Keep any column header(s) in final output: After reducing the column to a single value of interest, use this option to prepend the column header to the value. This is useful if you want your text output to appear as a tuple, like “Column1 1.0”. Any new delimiter applied in Step 2 will apply here as well.
Keep original columnar orientation: If your final output consists of more than one field (i.e. the entire column is your quantity of interest), use this option to preserve the column’s vertical orientation. If unchecked, the column data will be oriented horizontally onto one line of text, with any previous delimiters still being applied between values.
Multi-Column Tuple Extractor
Note
The “Multi-Column Tuple Extractor” builds directly upon the Single-Column Value Extractor, so it is recommended that you master that QOI extractor before moving on to this one.
Like the Single-Column Value Extractor, the purpose of this QOI extractor is still focused on extracting a quantity of interest from a single column, but this extractor also allows you to extract associated values from other columns in the same table. As such, this QOI extractor could also be thought of a “table reducer”, where the only values that remain are related values of interest from specific columns.
Example
Before we get into the controls, let’s illustrate with an example.
-------------------------
Index Column1 Column2
1 100.0 0.0
2 25.0 100.0
3 0.0 50.0
4 75.0 75.0
5 50.0 25.0
Let’s say we are interested in the maximum value from Column2. Simply looking at the table, we can see that the maximum value occurs at index 2. But let’s say that we also want to preserve the fact that the maximum value occurs on index 2. Further, let’s say that we don’t care about Column1 and don’t want it in our output.
So, we would want our final output to look something like this:
Index Column2
2 100.0
The Multi-Column Tuple Extractor allows us to export this as our quantity of interest.
Much of the Multi-Column Tuple Extractor is repeated from the Single-Column Value Extractor. As stated previously, you should fully understand the concepts of the Single-Column Value Extractor before using this one.
Step 4: Capture Additional Columns
This step is where things deviate from the Single-Column Value Extractor. Once we have acquired our column of interest, we should specify the other columns we want to extract as part of our quantity of interest.
To begin, click on the blue plus icon.
A new “column-extraction row” will be added to this area of the dialog, with a button reading “Get column with undefined strategy”. This text appears because we haven’t told it what column we want to extract. Click on the button to define the column extraction strategy.
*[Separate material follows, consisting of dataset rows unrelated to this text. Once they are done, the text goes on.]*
-- ==== Sys2Proof/WellFormed.lean ====
section
/-! DEFINITION. The one check an instruction of this machine needs: its immediate is one of the 32 Words a five-bit
field can stand for (30_encoding.md R52). Every register is a register (R16), so no register operand needs a check. -/

namespace Sys2Proof

/-- "0x0000..0x000F (signed 0..15)" or "0xFFF0..0xFFFF (signed -16..-1)" (R52). -/
def immInRange (imm : Word) : Bool :=
  decide (-16 ≤ imm.toInt) && decide (imm.toInt ≤ 15)

/-- The encoding can hold the instruction's operands. -/
def Instr.wellFormed : Instr → Bool
  | .add _ _ _ => true
  | .decrement _ _ imm => immInRange imm
  | .and _ _ _ => true
  | .xor _ _ _ => true
  | .load _ imm => immInRange imm
  | .halt => true
  | .undefined6 => true
  | .undefined7 => true
  | .undefined8 => true
  | .undefined9 => true
  | .undefined10 => true
  | .undefined11 => true
  | .undefined12 => true
  | .undefined13 => true
  | .undefined14 => true
  | .undefined15 => true

/-- `Instr.wellFormed` as a proposition. -/
abbrev WellFormed (i : Instr) : Prop := i.wellFormed = true

end Sys2Proof
end

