-- ==== Sys2Proof/Machine/HaltUndefined.lean ====
section
/-! DEFINITION. halt and the ten undefined opcodes (43_halt_undefined.md). -/

namespace Sys2Proof.Machine

/-- The value halt returns for tracing: its opcode (R82). -/
def resultHalt : Word := 5#16

/-- halt: clears RUN and nothing else (R82). PC already stands one past the halt Word (R83). -/
def execHalt (s : State) : Host.Outcome State Fault Refusal := .next (clearRun s)

/-- The dispatch of an undefined opcode: no handler runs, no state is written, execution continues (R84). Its diagnostic
is an output, `TraceRecord.undef` (R85). -/
def undefinedNoOp (s : State) : Host.Outcome State Fault Refusal := .next s

/-- undefined_6: a no-op (R84). -/
def execUndefined6 (s : State) : Host.Outcome State Fault Refusal := undefinedNoOp s

/-- undefined_7: a no-op (R84). -/
def execUndefined7 (s : State) : Host.Outcome State Fault Refusal := undefinedNoOp s

/-- undefined_8: a no-op (R84). -/
def execUndefined8 (s : State) : Host.Outcome State Fault Refusal := undefinedNoOp s

/-- undefined_9: a no-op (R84). -/
def execUndefined9 (s : State) : Host.Outcome State Fault Refusal := undefinedNoOp s

/-- undefined_10: a no-op (R84). -/
def execUndefined10 (s : State) : Host.Outcome State Fault Refusal := undefinedNoOp s

/-- undefined_11: a no-op (R84). -/
def execUndefined11 (s : State) : Host.Outcome State Fault Refusal := undefinedNoOp s

/-- undefined_12: a no-op (R84). -/
def execUndefined12 (s : State) : Host.Outcome State Fault Refusal := undefinedNoOp s

/-- undefined_13: a no-op (R84). -/
def execUndefined13 (s : State) : Host.Outcome State Fault Refusal := undefinedNoOp s

/-- undefined_14: a no-op (R84). -/
def execUndefined14 (s : State) : Host.Outcome State Fault Refusal := undefinedNoOp s

/-- undefined_15: a no-op (R84). -/
def execUndefined15 (s : State) : Host.Outcome State Fault Refusal := undefinedNoOp s

end Sys2Proof.Machine
end

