/-- R68 to R71: the four extractors are the shifts and masks of the spec, on every Word. -/
def Obligations.FieldsAreShiftAndMask : Prop :=
  ∀ w : Word,
    (opcode w).toNat = (w.toNat >>> 12) &&& 0xF ∧
    (destination w).toNat = (w.toNat >>> 9) &&& 0x7 ∧
    (sourceReg1 w).toNat = (w.toNat >>> 6) &&& 0x7 ∧
    (sourceReg2 w).toNat = w.toNat &&& 0x7

/-- R52, R66, R72: the immediate is `w mod 32` read as a signed five-bit number, one of the 32 Words of R52, and
extending its low five bits again changes nothing. -/
def Obligations.ImmediateIsTheSignedLowFiveBits : Prop :=
  ∀ w : Word,
    signed (immediate w) = (if w.toNat % 32 < 16 then ((w.toNat % 32 : Nat) : Int) else ((w.toNat % 32 : Nat) : Int) - 32) ∧
    immInRange (immediate w) = true ∧ sext 5 (imm5 (immediate w)) = immediate w

/-- R54, R56: the opcode alone chooses the operation, `(w & 0xF000) == match(X)`; what decoding gives is well-formed. -/
def Obligations.DecodeChoosesByOpcode : Prop :=
  ∀ w : Word, (decode w).opcode = opcode w ∧ w &&& 0xF000#16 = encodeN (decode w).opcode ∧ WellFormed (decode w)

/-- R50: two Words that agree on the bits their shape uses are the same instruction. -/
def Obligations.IgnoredBitsDoNotMatter : Prop :=
  ∀ w v : Word, w &&& (shapeOf (opcode w)).usedBits = v &&& (shapeOf (opcode w)).usedBits → decode w = decode v

/-- R60: the encoder is the inverse of decoding, for every well-formed instruction. -/
def Obligations.DecodeOfEncodeIsTheInstruction : Prop :=
  ∀ i : Instr, WellFormed i → decode (encode i) = i

/-- R60: the canonical encoding as a number: opcode * 4096 + rd * 512 + rs1 * 64 + (rs2, or the immediate mod 32). -/
def Obligations.CanonicalEncodingIsTheSumOfItsFields : Prop :=
  ∀ (op : BitVec 4) (rd rs1 rs2 : Reg) (imm : Word),
    (encodeRRR op rd rs1 rs2).toNat =
      op.toNat * 4096 + rd.index.toNat * 512 + rs1.index.toNat * 64 + rs2.index.toNat ∧
    (encodeRRI op rd rs1 imm).toNat =
      op.toNat * 4096 + rd.index.toNat * 512 + rs1.index.toNat * 64 + imm.toNat % 32 ∧
    (encodeRI op rd imm).toNat = op.toNat * 4096 + rd.index.toNat * 512 + imm.toNat % 32 ∧
    (encodeN op).toNat = op.toNat * 4096

/-- R50, R60, R63: encoding what a Word decodes to gives the Word with its ignored bits 0, and assembling a Word's
disassembly does so for opcodes 0..5 and gives the Word itself for the others. -/
def Obligations.EncodeOfDecodeIsTheCanonicalWord : Prop :=
  ∀ w : Word, encode (decode w) = w &&& (shapeOf (opcode w)).usedBits ∧
    assemble (disassemble w) = if (opcode w).toNat ≤ 5 then w &&& (shapeOf (opcode w)).usedBits else w

/-- 95_test_vectors.md 2.2: Words written out from the encoding decode to what they stand for (a sanity statement). -/
def Obligations.WrittenOutWordsDecode : Prop :=
  decode 0b0000_001_010_000_011#16 = .add .r1 .r2 .r3 ∧
  decode 0b0001_011_100_011_111#16 = .decrement .r3 .r4 0xFFFF#16 ∧
  decode 0b0010_100_011_000_010#16 = .and .r4 .r3 .r2 ∧
  decode 0b0011_011_010_000_001#16 = .xor .r3 .r2 .r1 ∧
  decode 0b0100_111_000_010_000#16 = .load .r7 0xFFF0#16 ∧
  decode 0b0101_000_000_000_000#16 = .halt ∧
  decode 0b1001_101_010_111_100#16 = .undefined9

/-! ## The instructions -/

/-- R75: add writes (a + b) mod 65536 to its destination, returns it for the trace, and changes nothing else, whichever
registers coincide; a Word of opcode 0 is add of its three register fields. -/
def Obligations.AddWritesTheWrappedSum : Prop :=
  (∀ (rd rs1 rs2 : Reg) (s : State), ∃ t, exec (.add rd rs1 rs2) s = .next t ∧
    (readReg t rd).toNat = ((readReg s rs1).toNat + (readReg s rs2).toNat) % 65536 ∧
    OnlyWritesReg rd s t ∧ (traceOf (.add rd rs1 rs2) s).result = some (readReg t rd) ∧
    encode (.add rd rs1 rs2) = encodeRRR 0#4 rd rs1 rs2) ∧
  ∀ w : Word, opcode w = 0#4 →
    decode w = .add (Reg.ofIndex (destination w)) (Reg.ofIndex (sourceReg1 w)) (Reg.ofIndex (sourceReg2 w))

/-- R76: decrement writes (a - imm) mod 65536 to its destination, returns it for the trace, and changes nothing else; a
Word of opcode 1 is decrement of its two register fields and its sign-extended five low bits. -/
def Obligations.DecrementWritesTheWrappedDifference : Prop :=
  (∀ (rd rs1 : Reg) (imm : Word) (s : State), ∃ t, exec (.decrement rd rs1 imm) s = .next t ∧
    ((readReg t rd).toNat : Int) = (((readReg s rs1).toNat : Int) - (imm.toNat : Int)) % 65536 ∧
    OnlyWritesReg rd s t ∧ (traceOf (.decrement rd rs1 imm) s).result = some (readReg t rd) ∧
    encode (.decrement rd rs1 imm) = encodeRRI 1#4 rd rs1 imm) ∧
  ∀ w : Word, opcode w = 1#4 →
    decode w = .decrement (Reg.ofIndex (destination w)) (Reg.ofIndex (sourceReg1 w)) (sext 5 (imm5 w))

/-- R77: and writes, bit for bit, the AND of its two source registers, returns it for the trace, and changes nothing
else; a Word of opcode 2 is and of its three register fields. -/
def Obligations.AndWritesTheBitwiseAnd : Prop :=
  (∀ (rd rs1 rs2 : Reg) (s : State), ∃ t, exec (.and rd rs1 rs2) s = .next t ∧
    (∀ k : Nat, k < 16 →
      (readReg t rd).getLsbD k = ((readReg s rs1).getLsbD k && (readReg s rs2).getLsbD k)) ∧
    OnlyWritesReg rd s t ∧ (traceOf (.and rd rs1 rs2) s).result = some (readReg t rd) ∧
    encode (.and rd rs1 rs2) = encodeRRR 2#4 rd rs1 rs2) ∧
  ∀ w : Word, opcode w = 2#4 →
    decode w = .and (Reg.ofIndex (destination w)) (Reg.ofIndex (sourceReg1 w)) (Reg.ofIndex (sourceReg2 w))

/-- R78: xor writes, bit for bit, the XOR of its two source registers, returns it for the trace, and changes nothing
else; a Word of opcode 3 is xor of its three register fields. -/
def Obligations.XorWritesTheBitwiseXor : Prop :=
  (∀ (rd rs1 rs2 : Reg) (s : State), ∃ t, exec (.xor rd rs1 rs2) s = .next t ∧
    (∀ k : Nat, k < 16 →
      (readReg t rd).getLsbD k = ((readReg s rs1).getLsbD k ^^ (readReg s rs2).getLsbD k)) ∧
    OnlyWritesReg rd s t ∧ (traceOf (.xor rd rs1 rs2) s).result = some (readReg t rd) ∧
    encode (.xor rd rs1 rs2) = encodeRRR 3#4 rd rs1 rs2) ∧
  ∀ w : Word, opcode w = 3#4 →
    decode w = .xor (Reg.ofIndex (destination w)) (Reg.ofIndex (sourceReg1 w)) (Reg.ofIndex (sourceReg2 w))

/-- R80: load writes exactly the sign-extended immediate, whatever the registers held, returns it for the trace, and
changes nothing else, memory not being read; a Word of opcode 4 is load of its destination field and its sign-extended
five low bits. -/
def Obligations.LoadWritesTheImmediate : Prop :=
  (∀ (rd : Reg) (imm : Word) (s : State), ∃ t, exec (.load rd imm) s = .next t ∧
    readReg t rd = imm ∧ OnlyWritesReg rd s t ∧ (traceOf (.load rd imm) s).result = some imm ∧
    encode (.load rd imm) = encodeRI 4#4 rd imm) ∧
  ∀ w : Word, opcode w = 4#4 → decode w = .load (Reg.ofIndex (destination w)) (sext 5 (imm5 w))

/-- R82: halt clears RUN and leaves every register, PC and memory as they are; its trace result is 5; every Word
0x5000..0x5FFF is halt and its canonical encoding is 0x5000; the step that runs one takes RUN from true to false and
has advanced PC. -/
def Obligations.HaltClearsOnlyTheRunningFlag : Prop :=
  (∀ s : State, ∃ t, exec .halt s = .next t ∧ t.run = false ∧ (∀ r : Reg, readReg t r = readReg s r) ∧
    t.pc = s.pc ∧ SameMemory s t ∧ (traceOf .halt s).result = some 5#16) ∧
  (∀ w : Word, opcode w = 5#4 → decode w = .halt) ∧ encode .halt = 0x5000#16 ∧
  ∀ s : State, Running s → opcode (fetch s) = 5#4 → ∃ t, step s = .next t ∧ t.run = false ∧ t.pc = s.pc + 1#16 ∧
    (∀ r : Reg, readReg t r = readReg s r) ∧ SameMemory s t

/-- R84: each of the ten undefined opcodes writes no state at all and raises the diagnostic; every Word of opcode 6..15
is one of them; the step that fetches one advances PC by one and changes nothing else. That the trace record then has no
result is not R84's: it is the spec's decision D8, in R85 (log entry 7). -/
def Obligations.UndefinedOpcodesAreNoOps : Prop :=
  (∀ i ∈ undefinedInstrs, ∀ s : State, exec i s = .next s ∧
    traceOf i s = { opcode := i.opcode, result := none, undef := true }) ∧
  (∀ w : Word, 6 ≤ (opcode w).toNat → decode w ∈ undefinedInstrs) ∧
  ∀ s : State, Running s → 6 ≤ (opcode (fetch s)).toNat → step s = .next (advancePc s)

/-- R79: the result of add and of decrement is the same whether operands are read as unsigned or as signed. -/
def Obligations.ArithmeticIsSignAgnostic : Prop :=
  ∀ (rd rs1 rs2 : Reg) (imm : Word) (s : State),
    (∃ t, exec (.add rd rs1 rs2) s = .next t ∧
      (signed (readReg t rd) - (signed (readReg s rs1) + signed (readReg s rs2))) % 65536 = 0) ∧
    ∃ t, exec (.decrement rd rs1 imm) s = .next t ∧
      (signed (readReg t rd) - (signed (readReg s rs1) - signed imm)) % 65536 = 0

/-- R79's identities: decrement by k and then by -k restores the source; add is commutative; xor of a register with
itself is 0; and of a register with itself copies it. -/
def Obligations.ArithmeticIdentities : Prop :=
  ∀ (rd rs rs2 : Reg) (k : Word) (s : State),
    (∃ t u, exec (.decrement rd rs k) s = .next t ∧ exec (.decrement rd rd (-k)) t = .next u ∧
      readReg u rd = readReg s rs) ∧
    (∃ t, exec (.add rd rs rs2) s = .next t ∧ exec (.add rd rs2 rs) s = .next t) ∧
    (∃ t, exec (.xor rd rs rs) s = .next t ∧ readReg t rd = 0x0000#16) ∧
    ∃ t, exec (.and rd rs rs) s = .next t ∧ readReg t rd = readReg s rs

/-- R22, R74: no instruction reads PC, RUN or memory: where the registers agree, the registers after agree, and so do
the trace records. -/
def Obligations.InstructionsReadOnlyRegisters : Prop :=
  ∀ (i : Instr) (s u : State), (∀ r : Reg, readReg s r = readReg u r) →
    (∃ t v, exec i s = .next t ∧ exec i u = .next v ∧ ∀ r : Reg, readReg t r = readReg v r) ∧ traceOf i s = traceOf i u

/-! ## The step -/

/-- R87: while RUN is true, a step is the handler of the decoded Word at PC, run where PC alone has been incremented,
and its trace record is that handler's. -/
def Obligations.StepRunsTheDecodedInstruction : Prop :=
  ∀ (s : State) (i : Instr), Running s → decode (memRead s s.pc) = i →
    step s = exec i (advancePc s) ∧ stepTrace s = some (traceOf i (advancePc s)) ∧
    (advancePc s).pc.toNat = (s.pc.toNat + 1) % 65536 ∧ (advancePc s).regs = s.regs ∧
    (advancePc s).run = s.run ∧ (advancePc s).mem = s.mem

/-- R21: each step sets PC to PC + 1 mod 65536, after the fetch and before the dispatch, and no handler writes PC. -/
def Obligations.EveryStepAdvancesPcByOne : Prop :=
  (∀ s : State, Running s → step s = exec (decode (memRead s s.pc)) (advancePc s) ∧
    ∃ t, step s = .next t ∧ t.pc.toNat = (s.pc.toNat + 1) % 65536) ∧
  ∀ (i : Instr) (s : State), ∃ t, exec i s = .next t ∧ t.pc = s.pc

/-- R18, R87: a step writes PC, and one register for opcodes 0..4, or RUN for opcode 5, or nothing more; memory never. -/
def Obligations.StepWritesPcAndAtMostOneOther : Prop :=
  ∀ s : State, Running s → ∃ t, step s = .next t ∧ t.pc = s.pc + 1#16 ∧ SameMemory s t ∧
    ((opcode (fetch s)).toNat ≤ 4 →
      t.run = true ∧ ∀ r : Reg, r ≠ Reg.ofIndex (destination (fetch s)) → readReg t r = readReg s r) ∧
    (opcode (fetch s) = 5#4 → t.run = false ∧ ∀ r : Reg, readReg t r = readReg s r) ∧
    (6 ≤ (opcode (fetch s)).toNat → t.run = true ∧ ∀ r : Reg, readReg t r = readReg s r)

/-- R75 to R78, R80 at the level of a fetched Word: what the destination register holds after the step, from the bits
of the Word. -/
def Obligations.FetchedWordDecidesTheResult : Prop :=
  ∀ s : State, Running s → ∃ t, step s = .next t ∧
    (opcode (fetch s) = 0#4 → readReg t (Reg.ofIndex (destination (fetch s))) =
      readReg s (Reg.ofIndex (sourceReg1 (fetch s))) + readReg s (Reg.ofIndex (sourceReg2 (fetch s)))) ∧
    (opcode (fetch s) = 1#4 → readReg t (Reg.ofIndex (destination (fetch s))) =
      readReg s (Reg.ofIndex (sourceReg1 (fetch s))) - sext 5 (imm5 (fetch s))) ∧
    (opcode (fetch s) = 2#4 → readReg t (Reg.ofIndex (destination (fetch s))) =
      readReg s (Reg.ofIndex (sourceReg1 (fetch s))) &&& readReg s (Reg.ofIndex (sourceReg2 (fetch s)))) ∧
    (opcode (fetch s) = 3#4 → readReg t (Reg.ofIndex (destination (fetch s))) =
      readReg s (Reg.ofIndex (sourceReg1 (fetch s))) ^^^ readReg s (Reg.ofIndex (sourceReg2 (fetch s)))) ∧
    (opcode (fetch s) = 4#4 → readReg t (Reg.ofIndex (destination (fetch s))) = sext 5 (imm5 (fetch s)))

/-- R24, R25: the one step that clears RUN is a halt's. -/
def Obligations.OnlyHaltStopsTheLoop : Prop :=
  ∀ s : State, Running s → ∃ t, step s = .next t ∧ (Halted t ↔ opcode (fetch s) = 5#4)

/-- R88: with RUN false there is no step: no trace record, no state changed, whatever `go` is; with `go` not asserted
there is none either. That `step` answers such a state with itself is the model's reading (log entry 2). -/
def Obligations.NoStepWhenHaltedOrDisabled : Prop :=
  ∀ (s : State) (go : Bool), (Halted s → step s = .next s ∧ stepWhen go s = .next s ∧ stepTrace s = none) ∧
    stepWhen false s = .next s

/-- R113: nothing is ever raised: every handler, every step and every transaction, from any state, answers a next state.
(That the step of a halted state answers that state is log entry 2; that `Fault` is empty is log entry 4.) -/
def Obligations.NothingFaultsOrIsRefused : Prop :=
  (∀ (i : Instr) (s : State), ∃ t, exec i s = .next t) ∧ (∀ s : State, ∃ t, step s = .next t) ∧
  ∀ (tx : Transaction) (x : HostSystem), ∃ y, transact tx x = .next y

/-- R97: the record of a step: the opcode; the Word written to the destination for opcodes 0..4, the value 5 for halt,
no value for opcodes 6..15; `undef` exactly for opcodes 6..15. -/
def Obligations.TraceRecordMatchesTheStep : Prop :=
  ∀ s : State, Running s → ∃ t rec, step s = .next t ∧ stepTrace s = some rec ∧ rec.opcode = opcode (fetch s) ∧
    (rec.undef = true ↔ 6 ≤ (opcode (fetch s)).toNat) ∧
    ((opcode (fetch s)).toNat ≤ 4 → rec.result = some (readReg t (Reg.ofIndex (destination (fetch s))))) ∧
    (opcode (fetch s) = 5#4 → rec.result = some 5#16) ∧
    (6 ≤ (opcode (fetch s)).toNat → rec.result = none)

/-! ## Memory -/

/-- R36: memory is constant over any number of steps from any state. -/
def Obligations.StepsNeverWriteMemory : Prop :=
  ∀ (k : Nat) (s : State), ∃ t, runSteps k s = .next t ∧ t.mem = s.mem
This dialog should remind you of Step 1), where we defined our rule for identifying a single column. The same principles apply here. The only difference is that columns defined in this section cannot define their own rules for extracting individual fields, since they are dependent on the configuration of the primary column.
When we are done, our “Capture Additional Columns” section may look something like this:
This states that we want to extract columns 1 and 2 as our dependent columns. The exact values that we will end up keeping from columns 1 and 2 will be dependent on the value of interest extracted from the main column (which should be a column other than 1 or 2).